§ Records shown:
@[simp] theorem startFrame_ph (s : State) (k : FrameKind) (x : BitVec 3) (w : PixWord) : (s.startFrame k x w).ph = .frEmit := rfl
@[simp] theorem startFrame_faultCode (s : State) (k : FrameKind) (x : BitVec 3) (w : PixWord) : (s.startFrame k x w).faultCode = s.faultCode := rfl
@[simp] theorem startFrame_dcnt (s : State) (k : FrameKind) (x : BitVec 3) (w : PixWord) : (s.startFrame k x w).dcnt = s.dcnt := rfl
@[simp] theorem startFrame_scnt (s : State) (k : FrameKind) (x : BitVec 3) (w : PixWord) : (s.startFrame k x w).scnt = s.scnt := rfl
@[simp] theorem startFrame_ksR (s : State) (k : FrameKind) (x : BitVec 3) (w : PixWord) : (s.startFrame k x w).ksR = s.ksR := rfl
@[simp] theorem startFrame_ksC (s : State) (k : FrameKind) (x : BitVec 3) (w : PixWord) : (s.startFrame k x w).ksC = s.ksC := rfl
@[simp] theorem startFrame_rowN (s : State) (k : FrameKind) (x : BitVec 3) (w : PixWord) : (s.startFrame k x w).rowN = s.rowN := rfl
@[simp] theorem startFrame_sync1 (s : State) (k : FrameKind) (x : BitVec 3) (w : PixWord) : (s.startFrame k x w).sync1 = s.sync1 := rfl
@[simp] theorem startFrame_sync2 (s : State) (k : FrameKind) (x : BitVec 3) (w : PixWord) : (s.startFrame k x w).sync2 = s.sync2 := rfl
@[simp] theorem startFrame_key (s : State) (k : FrameKind) (x : BitVec 3) (w : PixWord) : (s.startFrame k x w).key = s.key := rfl
@[simp] theorem startFrame_apc (s : State) (k : FrameKind) (x : BitVec 3) (w : PixWord) : (s.startFrame k x w).apc = s.apc := rfl
@[simp] theorem startFrame_tgRem (s : State) (k : FrameKind) (x : BitVec 3) (w : PixWord) : (s.startFrame k x w).tgRem = s.tgRem := rfl
@[simp] theorem startFrame_tgD (s : State) (k : FrameKind) (x : BitVec 3) (w : PixWord) : (s.startFrame k x w).tgD = s.tgD := rfl
@[simp] theorem startFrame_tgLvl (s : State) (k : FrameKind) (x : BitVec 3) (w : PixWord) : (s.startFrame k x w).tgLvl = s.tgLvl := rfl
@[simp] theorem startFrame_tgNote (s : State) (k : FrameKind) (x : BitVec 3) (w : PixWord) : (s.startFrame k x w).tgNote = s.tgNote := rfl
@[simp] theorem startFrame_frKind (s : State) (k : FrameKind) (x : BitVec 3) (w : PixWord) : (s.startFrame k x w).frKind = k := rfl
@[simp] theorem startFrame_frIdx (s : State) (k : FrameKind) (x : BitVec 3) (w : PixWord) : (s.startFrame k x w).frIdx = x := rfl
@[simp] theorem startFrame_frPix (s : State) (k : FrameKind) (x : BitVec 3) (w : PixWord) : (s.startFrame k x w).frPix = 24 := rfl
@[simp] theorem startFrame_frRep (s : State) (k : FrameKind) (x : BitVec 3) (w : PixWord) : (s.startFrame k x w).frRep = 0 := rfl
@[simp] theorem startFrame_ledValid (s : State) (k : FrameKind) (x : BitVec 3) (w : PixWord) : (s.startFrame k x w).ledValid = true := rfl
@[simp] theorem startFrame_ledWord (s : State) (k : FrameKind) (x : BitVec 3) (w : PixWord) : (s.startFrame k x w).ledWord = w := rfl
@[simp] theorem startFrame_pwmCnt (s : State) (k : FrameKind) (x : BitVec 3) (w : PixWord) : (s.startFrame k x w).pwmCnt = s.pwmCnt := rfl
@[simp] theorem startFrame_pwmFrac (s : State) (k : FrameKind) (x : BitVec 3) (w : PixWord) : (s.startFrame k x w).pwmFrac = s.pwmFrac := rfl
@[simp] theorem startFrame_pwmDiv16 (s : State) (k : FrameKind) (x : BitVec 3) (w : PixWord) : (s.startFrame k x w).pwmDiv16 = s.pwmDiv16 := rfl
@[simp] theorem startFrame_pwmLevel (s : State) (k : FrameKind) (x : BitVec 3) (w : PixWord) : (s.startFrame k x w).pwmLevel = s.pwmLevel := rfl
@[simp] theorem startFrame_rebootReq (s : State) (k : FrameKind) (x : BitVec 3) (w : PixWord) : (s.startFrame k x w).rebootReq = s.rebootReq := rfl
@[simp] theorem startFrame_logValid (s : State) (k : FrameKind) (x : BitVec 3) (w : PixWord) : (s.startFrame k x w).logValid = s.logValid := rfl
@[simp] theorem startFrame_logCode (s : State) (k : FrameKind) (x : BitVec 3) (w : PixWord) : (s.startFrame k x w).logCode = s.logCode := rfl
@[simp] theorem startFrame_cfg (s : State) (k : FrameKind) (x : BitVec 3) (w : PixWord) : (s.startFrame k x w).cfg = s.cfg := rfl
@[simp] theorem startFrame_rom (s : State) (k : FrameKind) (x : BitVec 3) (w : PixWord) : (s.startFrame k x w).rom = s.rom := rfl
@[simp] theorem startFrame_inputs (s : State) (k : FrameKind) (x : BitVec 3) (w : PixWord) : (s.startFrame k x w).inputs = s.inputs := rfl
@[simp] theorem startFrame_cycle (s : State) (k : FrameKind) (x : BitVec 3) (w : PixWord) : (s.startFrame k x w).cycle = s.cycle := rfl

@[simp] theorem syncStep_ph (s : State) : (s.syncStep).ph = s.ph := rfl
@[simp] theorem syncStep_faultCode (s : State) : (s.syncStep).faultCode = s.faultCode := rfl
@[simp] theorem syncStep_dcnt (s : State) : (s.syncStep).dcnt = s.dcnt := rfl
@[simp] theorem syncStep_scnt (s : State) : (s.syncStep).scnt = s.scnt := rfl
@[simp] theorem syncStep_ksR (s : State) : (s.syncStep).ksR = s.ksR := rfl
@[simp] theorem syncStep_ksC (s : State) : (s.syncStep).ksC = s.ksC := rfl
@[simp] theorem syncStep_rowN (s : State) : (s.syncStep).rowN = s.rowN := rfl
@[simp] theorem syncStep_sync1 (s : State) : (s.syncStep).sync1 = s.pins.colN := rfl
@[simp] theorem syncStep_sync2 (s : State) : (s.syncStep).sync2 = s.sync1 := rfl
@[simp] theorem syncStep_key (s : State) : (s.syncStep).key = s.key := rfl
@[simp] theorem syncStep_apc (s : State) : (s.syncStep).apc = s.apc := rfl
@[simp] theorem syncStep_tgRem (s : State) : (s.syncStep).tgRem = s.tgRem := rfl
@[simp] theorem syncStep_tgD (s : State) : (s.syncStep).tgD = s.tgD := rfl
@[simp] theorem syncStep_tgLvl (s : State) : (s.syncStep).tgLvl = s.tgLvl := rfl
@[simp] theorem syncStep_tgNote (s : State) : (s.syncStep).tgNote = s.tgNote := rfl
@[simp] theorem syncStep_frKind (s : State) : (s.syncStep).frKind = s.frKind := rfl
@[simp] theorem syncStep_frIdx (s : State) : (s.syncStep).frIdx = s.frIdx := rfl
@[simp] theorem syncStep_frPix (s : State) : (s.syncStep).frPix = s.frPix := rfl
@[simp] theorem syncStep_frRep (s : State) : (s.syncStep).frRep = s.frRep := rfl
@[simp] theorem syncStep_ledValid (s : State) : (s.syncStep).ledValid = s.ledValid := rfl
@[simp] theorem syncStep_ledWord (s : State) : (s.syncStep).ledWord = s.ledWord := rfl
@[simp] theorem syncStep_pwmCnt (s : State) : (s.syncStep).pwmCnt = s.pwmCnt := rfl
@[simp] theorem syncStep_pwmFrac (s : State) : (s.syncStep).pwmFrac = s.pwmFrac := rfl
@[simp] theorem syncStep_pwmDiv16 (s : State) : (s.syncStep).pwmDiv16 = s.pwmDiv16 := rfl
@[simp] theorem syncStep_pwmLevel (s : State) : (s.syncStep).pwmLevel = s.pwmLevel := rfl
@[simp] theorem syncStep_rebootReq (s : State) : (s.syncStep).rebootReq = s.rebootReq := rfl
@[simp] theorem syncStep_logValid (s : State) : (s.syncStep).logValid = s.logValid := rfl
@[simp] theorem syncStep_logCode (s : State) : (s.syncStep).logCode = s.logCode := rfl
@[simp] theorem syncStep_cfg (s : State) : (s.syncStep).cfg = s.cfg := rfl
@[simp] theorem syncStep_rom (s : State) : (s.syncStep).rom = s.rom := rfl
@[simp] theorem syncStep_inputs (s : State) : (s.syncStep).inputs = s.inputs := rfl
@[simp] theorem syncStep_cycle (s : State) : (s.syncStep).cycle = s.cycle := rfl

§ What to do: Look in the material above for the line with "w).ksC = s.ksC := rfl" and the line with "w).frKind = k := rfl", and transcribe exactly those lines and all lines between them, nothing more.

§ Solution:
@[simp] theorem startFrame_ksC (s : State) (k : FrameKind) (x : BitVec 3) (w : PixWord) : (s.startFrame k x w).ksC = s.ksC := rfl
@[simp] theorem startFrame_rowN (s : State) (k : FrameKind) (x : BitVec 3) (w : PixWord) : (s.startFrame k x w).rowN = s.rowN := rfl
@[simp] theorem startFrame_sync1 (s : State) (k : FrameKind) (x : BitVec 3) (w : PixWord) : (s.startFrame k x w).sync1 = s.sync1 := rfl
@[simp] theorem startFrame_sync2 (s : State) (k : FrameKind) (x : BitVec 3) (w : PixWord) : (s.startFrame k x w).sync2 = s.sync2 := rfl
@[simp] theorem startFrame_key (s : State) (k : FrameKind) (x : BitVec 3) (w : PixWord) : (s.startFrame k x w).key = s.key := rfl
@[simp] theorem startFrame_apc (s : State) (k : FrameKind) (x : BitVec 3) (w : PixWord) : (s.startFrame k x w).apc = s.apc := rfl
@[simp] theorem startFrame_tgRem (s : State) (k : FrameKind) (x : BitVec 3) (w : PixWord) : (s.startFrame k x w).tgRem = s.tgRem := rfl
@[simp] theorem startFrame_tgD (s : State) (k : FrameKind) (x : BitVec 3) (w : PixWord) : (s.startFrame k x w).tgD = s.tgD := rfl
@[simp] theorem startFrame_tgLvl (s : State) (k : FrameKind) (x : BitVec 3) (w : PixWord) : (s.startFrame k x w).tgLvl = s.tgLvl := rfl
@[simp] theorem startFrame_tgNote (s : State) (k : FrameKind) (x : BitVec 3) (w : PixWord) : (s.startFrame k x w).tgNote = s.tgNote := rfl
@[simp] theorem startFrame_frKind (s : State) (k : FrameKind) (x : BitVec 3) (w : PixWord) : (s.startFrame k x w).frKind = k := rfl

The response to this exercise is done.